UK alternative rock band Stuntman Mike has brewed a potent rising reputation for their vibrant sound since forming around three years ago, a certain trigger coming with the release of debut song Triangles. Following on from the keen promise of the single Blackout Revolvers released at the tail of last year, the trio from Glasgow now unleash their debut album, also called Triangles, to make a strong and enjoyable statement about a band finding their creative and enterprising feet. The release offers a collection of accomplished and passionate songs which leaves an eager appetite for their persuasion in place. The album it is fair to say is not one stretching the boundaries of uniqueness for the genre but certainly adds a fresh and heart bred spice.
Taking inspiration from the likes of Queens of the Stone Age, Black Sabbath, Kasabian, The Police, and Queen into their ideas and organic sound, the trio of vocalist Scott Hetherington, guitarist Billy Mulholland, and drummer/backing vocalist Affy Ahmad have earned an impressive reputation live which has included shows alongside the likes of Kassidy, The Dykeenies, The Damned Things, Gun, Barry Hyde (The Futureheads) and the Virgin Marys. Their previous self-released singles have also garnered great support and acclaim with the song Secret Forces winning Rock Recording of the Year at the Scottish New Music Awards. Continuing to be passionately DIY, the band is primed to brand a deeper mark with the album, an evocatively fuelled release recorded with famed Scottish producer Stuart McRedie (The Fratellis, Pete Doherty, The Dykeenies, Codeine Velvet Club).
Coming in new to the band, it has to be said their name is not the most inviting for some reason but that is soon forgotten as the album’s opening track Buffalo confidently strolls up to the ear. Crisp beats and fiery melodic guitar teases immediately draw in attention whilst the brewing intensity and excellent vocals add further potent persuasion. It is not long before a Manic Street Preachers feel emerges from within the song, a flavour which with the band’s own invention makes for a sizzling and impressive invitation. Hooks continue to scythe a deep lure in the imagination whilst sonic hues stand side by side with the delivery of Hetherington to incur greater temptation upon the passions. New ground is not being laid with the song but satisfaction is undoubtedly thick in its presence.
The following Great Exploitations with its fizzing electronic spices and vocal harmonics finds a Muse tint to its magnetic temptation. The stomping core of the song leads the emotions on a heady venture beneath the continually shifting and exploring melodic weave and anthemic breath to forge an encounter which like its predecessor just lifts and ignites the appetite and passions. It continues the impressive start which is not quite matched by next up Modern Glory and Promise, both songs lacking the spark which marked the first pair. Neither lack craft and imagination though, the first having a Mind Museum like emotive energy to its narrative and the second an infectious if not quite tightly griping call to its encroaching cloud of sonic intensity and provocative adventure. Taken alone the tracks leave a lingering impression but on the album pale against the surrounding opening twosome and next up We Say Fire. This song is a sinew sculpted confrontation with a feisty swagger to match. Not neglecting the melodic flames and skill the band already unveils on the album, the track is a storm of rapaciousness and restraint, the extremes brought in a seamless and compelling alignment.

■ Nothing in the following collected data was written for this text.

-- ==== Sys2Proof/Machine/Ladder.lean ====
section
/-! DEFINITION. The margin arithmetic and the topping ladder (chapter 4): the figures, an evaluation (R54), and the evaluations a
regrant hands on (R111 step 4). -/

namespace Sys2Proof.Machine

/-! ### The figures (R55 to R58, R62, R66) -/

/-- A_close = ceil(Q × t_close / 120) (R56). -/
def closureAllowance (q tClose : Nat) : Nat := ceilDiv (q * tClose) 120

/-- M = V_hi − V_now − A_close − D (R57). -/
def levelMargin (vHi vNow aClose drain : Nat) : Int := (vHi : Int) - vNow - aClose - drain

/-- T (R58). -/
def timeToHigh (m : Int) (q : Nat) : TimeToHigh :=
  if m ≤ 0 then .seconds 0 else if q = 0 then .noFlow else .seconds (m.toNat * 60 / q)

/-- HIGH_SOON from T (R59). -/
def TimeToHigh.soon : TimeToHigh → Bool
  | .seconds n => decide (n ≤ 120)
  | .noFlow => false

/-- The computed stage (R62). -/
def computedStage (m : Int) (vt sv : Nat) : Stage :=
  if (vt : Int) < m then .full else if (sv : Int) < m then .topping else if 0 < m then .slug else .final

/-- The order of the stages, 0 the highest (R63). -/
def Stage.rank : Stage → Nat
  | .full => 0 | .topping => 1 | .slug => 2 | .final => 3

/-- The lower of two stages (R63). -/
def Stage.lower (a b : Stage) : Stage := if a.rank < b.rank then b else a

/-- Mm = remaining − A_close (R60). -/
def meterMargin (remaining aClose : Nat) : Int := (remaining : Int) - aClose

/-- min(S, M) rounded down to a multiple of 10 L (R66). -/
def slugSize (sv : Nat) (m : Int) : Nat := (min (sv : Int) m).toNat / 10 * 10

/-- What an evaluation is made for (R53). -/
inductive EvalKind where
  | activation
  | reading
  | settlingEnd
  /-- a grant change or a measured-rate update -/
  | change
  deriving DecidableEq, Repr

/-- Activation and settling end take the prospective rate into Q (R53, R55). -/
def EvalKind.prospective : EvalKind → Bool
  | .activation | .settlingEnd => true
  | .reading | .change => false

/-- The prospective rate: min(plan rate, hose max rate, ladder cap) with the cap of the stage held before the evaluation and slug
phase NONE; no cap where no stage is held (R55). -/
def State.prospectiveRate (s : State) (c : Chan) (e : Entry) : Nat :=
  capped (min e.planRate (s.chanConfig c).hoseMaxRate) (stageCap (s.topRate e.tank) e.stage)

/-- Q (R55). -/
def State.marginRate (s : State) (c : Chan) (e : Entry) (kind : EvalKind) : Nat :=
  let k := s.chan c
  let q := max k.grant (min k.meter.rate 20000)
  if kind.prospective then max q (s.prospectiveRate c e) else q

/-- Whether the level half runs (R53). -/
def State.levelHalfRuns (s : State) (e : Entry) : EvalKind → Bool
  | .activation | .settlingEnd => true
  | .reading => !e.settling
  | .change => (s.tank e.tank).levelState.known && !e.settling

/-- The figures of a level half (R54 step 2, R57, R58, R62), from the tank's effective level and sealed table; none where the tank has
none of them. -/
def Tank.levelHalf (k : Tank) (q aClose drain : Nat) : Option LevelHalf :=
  match k.decl, k.lEff with
  | some d, some l =>
    match k.volume l, k.volume d.hHi with
    | some vNow, some vHi =>
      let m := levelMargin vHi vNow aClose drain
      some { levelState := k.levelState, lEff := l, vNow := vNow, vHi := vHi, m := m, t := timeToHigh m q,
             computed := computedStage m d.toppingVolume d.slugVolume }
    | _, _ => none
  | _, _ => none

/-! ### The above-table flag (R30) -/

/-- Writes the above-table flag; a change raises N-TANK ABOVE_TABLE (R30). -/
def setAbove (t : TankNo) (v : Bool) (s : State) : State :=
  if (s.tank t).aboveTable = v then s else noteTank .aboveTable t (s.modTank t fun k => { k with aboveTable := v })

/-- Judges the flag of a SEALED tank against its effective level: at each accepted reading that leaves one present and at each
conversion of it (R30). -/
def judgeAbove (t : TankNo) (s : State) : State :=
  match (s.tank t).topLevel, (s.tank t).lEff with
  | some top, some l => setAbove t (decide (top ≤ l)) s
  | _, _ => s

/-! ### Stage falls and slugs (R63 to R66) -/

/-- A fall of the ladder stage, reported by N-ENTRY STAGE (R63). -/
def lowerStage (i : EntryId) (st : Stage) (s : State) : State :=
  noteEntry .stage i (s.modEntry i fun e => { e with stage := some st })

/-- R64: end pending LEVEL_FINAL unless an end is pending, slug phase NONE with SETTLING removed, and a close. By the close's regrant
the channel no longer calls (R109; log 19). -/
def finalStage (c : Chan) (i : EntryId) (s : State) : State :=
  closeChannel c (clearSlug i (markEnd i .levelFinal s))

/-- Sizes a slug, with the slug phase NONE and the stage not FINAL (R66): 100 L or more begins it, less sets FINAL. An entry with an end
pending is closing to its end and has no next slug (R69). -/
def sizeSlug (c : Chan) (i : EntryId) (sv : Nat) (m : Int) (s : State) : State :=
  match s.entry i with
  | some e =>
    let idle := match e.slug with
      | some r => r.phase == .idle
      | none => false
    if idle && e.stage != some .final && e.endPending.isNone then
      let size := slugSize sv m
      if 100 ≤ size then
        s.modEntry i fun e => { e with slug := some { phase := .delivering, size := some size, base := some e.delivered } }
      else finalStage c i (lowerStage i .final s)
    else s
  | none => s

/-- The stage and its effects (R54 steps 2 and 3, R63): set at the first activation, lowered to the computed stage after; FINAL by
R64; a changed cap brings a regrant; a slug is sized at a fall to SLUG, and at an activation that finds SLUG or serves
mode SLUG (R66). MODEL'S CHOICE (log 36): the stage set at the first activation, FINAL included, is no change that raises N-ENTRY STAGE;
R71 raises it at each fall, and a stage that was absent has not fallen. -/
def applyStage (kind : EvalKind) (c : Chan) (i : EntryId) (h : LevelHalf) (d : TankDecl) (s : State) : State :=
  match s.entry i with
  | some e =>
    let activating := decide (kind = .activation)
    match e.stage with
    | none =>
      let s1 := s.modEntry i fun e => { e with stage := some h.computed }
      if h.computed = .final then finalStage c i s1
      else if h.computed = .slug ∨ e.mode = .slug then sizeSlug c i d.slugVolume h.m s1
      else s1
    | some held =>
      let new := held.lower h.computed
      let fell := decide (new ≠ held)
      let s1 := if fell then lowerStage i new s else s
      if new = .final then
        if fell || activating then finalStage c i s1 else s1
      else
        let s2 :=
          if fell && stageCap d.toppingRate (some held) != stageCap d.toppingRate (some new) then regrant false s1 else s1
        if (activating && (new == .slug || e.mode == .slug)) || (fell && new == .slug) then
          sizeSlug c i d.slugVolume h.m s2
        else s2
  | none => s

/-- The close of a settling (R68): unless the stage is FINAL, SETTLING leaves the hold set, the slug phase becomes NONE and a slug is
sized; the arbiter regrants once the slug is sized (log 18). -/
def endSettling (c : Chan) (i : EntryId) (sv : Nat) (m : Int) (s : State) : State :=
  match s.entry i with
  | some e =>
    if e.stage = some .final then s
    else regrant false (sizeSlug c i sv m (clearSlug i s))
  | none => s

/-- Step 5 of R54: a meter margin at or below 0 with no end pending sets ALLOTMENT and hands the channel a close (R60). -/
def meterHalf (c : Chan) (i : EntryId) (aClose : Nat) (s : State) : State :=
  match s.entry i with
  | some e =>
    if meterMargin e.remaining aClose ≤ 0 ∧ e.endPending = none ∧ e.state = .active then
      closeChannel c (markEnd i .allotment s)
    else s
  | none => s

/-- Step 6 of R54: the record is written; a level half that did not run leaves its fields (R51). -/
def writeMargin (i : EntryId) (q aClose : Nat) (half : Option LevelHalf) (s : State) : State :=
  s.modEntry i fun e =>
    let kept := match e.margin with
      | some r => r.level
      | none => none
    { e with margin := some { evaluatedAt := s.now, q := q, aClose := aClose, level := half.or kept,
                              mm := meterMargin e.remaining aClose } }

/-- One evaluation of the margin of a channel's ACTIVE entry (R53, R54), its six steps in order; an end it sets with the valve proven
closed and not stroking is then applied (R10, R79 step 2), and one pending before it is left to the closed limit's next report. -/
def evaluate (kind : EvalKind) (c : Chan) (s : State) : State :=
  match s.activeEntry c with
  | some (i, e) =>
    let config := s.chanConfig c
    let q := s.marginRate c e kind
    let aClose := closureAllowance q config.strokeTime
    let half := if s.levelHalfRuns e kind then (s.tank e.tank).levelHalf q aClose config.hoseDrain else none
    let s1 :=
      match half, (s.tank e.tank).decl with
      | some h, some d =>
        let s2 := applyStage kind c i h d (setHighSoon c h.t.soon (judgeAbove e.tank s))
        if kind = .settlingEnd then endSettling c i d.slugVolume h.m s2 else s2
      | _, _ => s
    settleSet e.endPending c (writeMargin i q aClose half (meterHalf c i aClose s1))
  | none => s

/-- Runs the evaluations regrants have handed on, first in first out; each is an event of its own (R111 step 4; log 17). -/
def runEvals : Nat → State → State
  | 0, s => s
  | n + 1, s =>
    match s.evals with
    | [] => s
    | c :: rest => runEvals n (evaluate .change c { s with evals := rest })

/-- More evaluations than one step can bring: the downward latch bounds the chain (R54, R111; log 17). -/
def evalBudget : Nat := 1000

/-- A command's effect with the evaluations it brings; none is left when the command ends. -/
def effect (f : State → State) (s : State) : State := { runEvals evalBudget (f s) with evals := [] }

/-- A command's whole step: its effect with the evaluations it brings, and then the frames that free transmitters take (R171; log 23). -/
def withEvals (f : State → State) (s : State) : State := (effect f s).startSending

end Sys2Proof.Machine
end

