-- ==== Sys2Proof/Machine/Core.lean ====
section
/-! DEFINITION. The machine handed to the host. -/

def Sys2Proof.core : Host.Core :=
  { State := Sys2Proof.Machine.State, Fault := Sys2Proof.Machine.Fault, Refusal := Sys2Proof.Machine.Refusal,
    step := Sys2Proof.Machine.step, reset := Sys2Proof.Machine.State.reset }
end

Through the likes of Cartel with its broody guitar and bass probing and the tantalising Roses and Razors, the band continue to hold thoughts and attention in their direction but into its second half the album loses that fire which earlier songs seduced with. Again though these and tracks like Ashes and Champagne Wolves are never less than pleasing and enjoyable in their company, just not lingering once departed.
Closing with the enterprising romp of Kingdom to provide a strong finish to its enjoyable presentation, Triangles marks out Stuntman Mike as a band to keep an eye on. The album does not reach the peaks found by some of its tracks consistently enough across its length to fire up the passions intensely but with all songs soaked in promise and adventure it makes a healthy base for the band to spring from.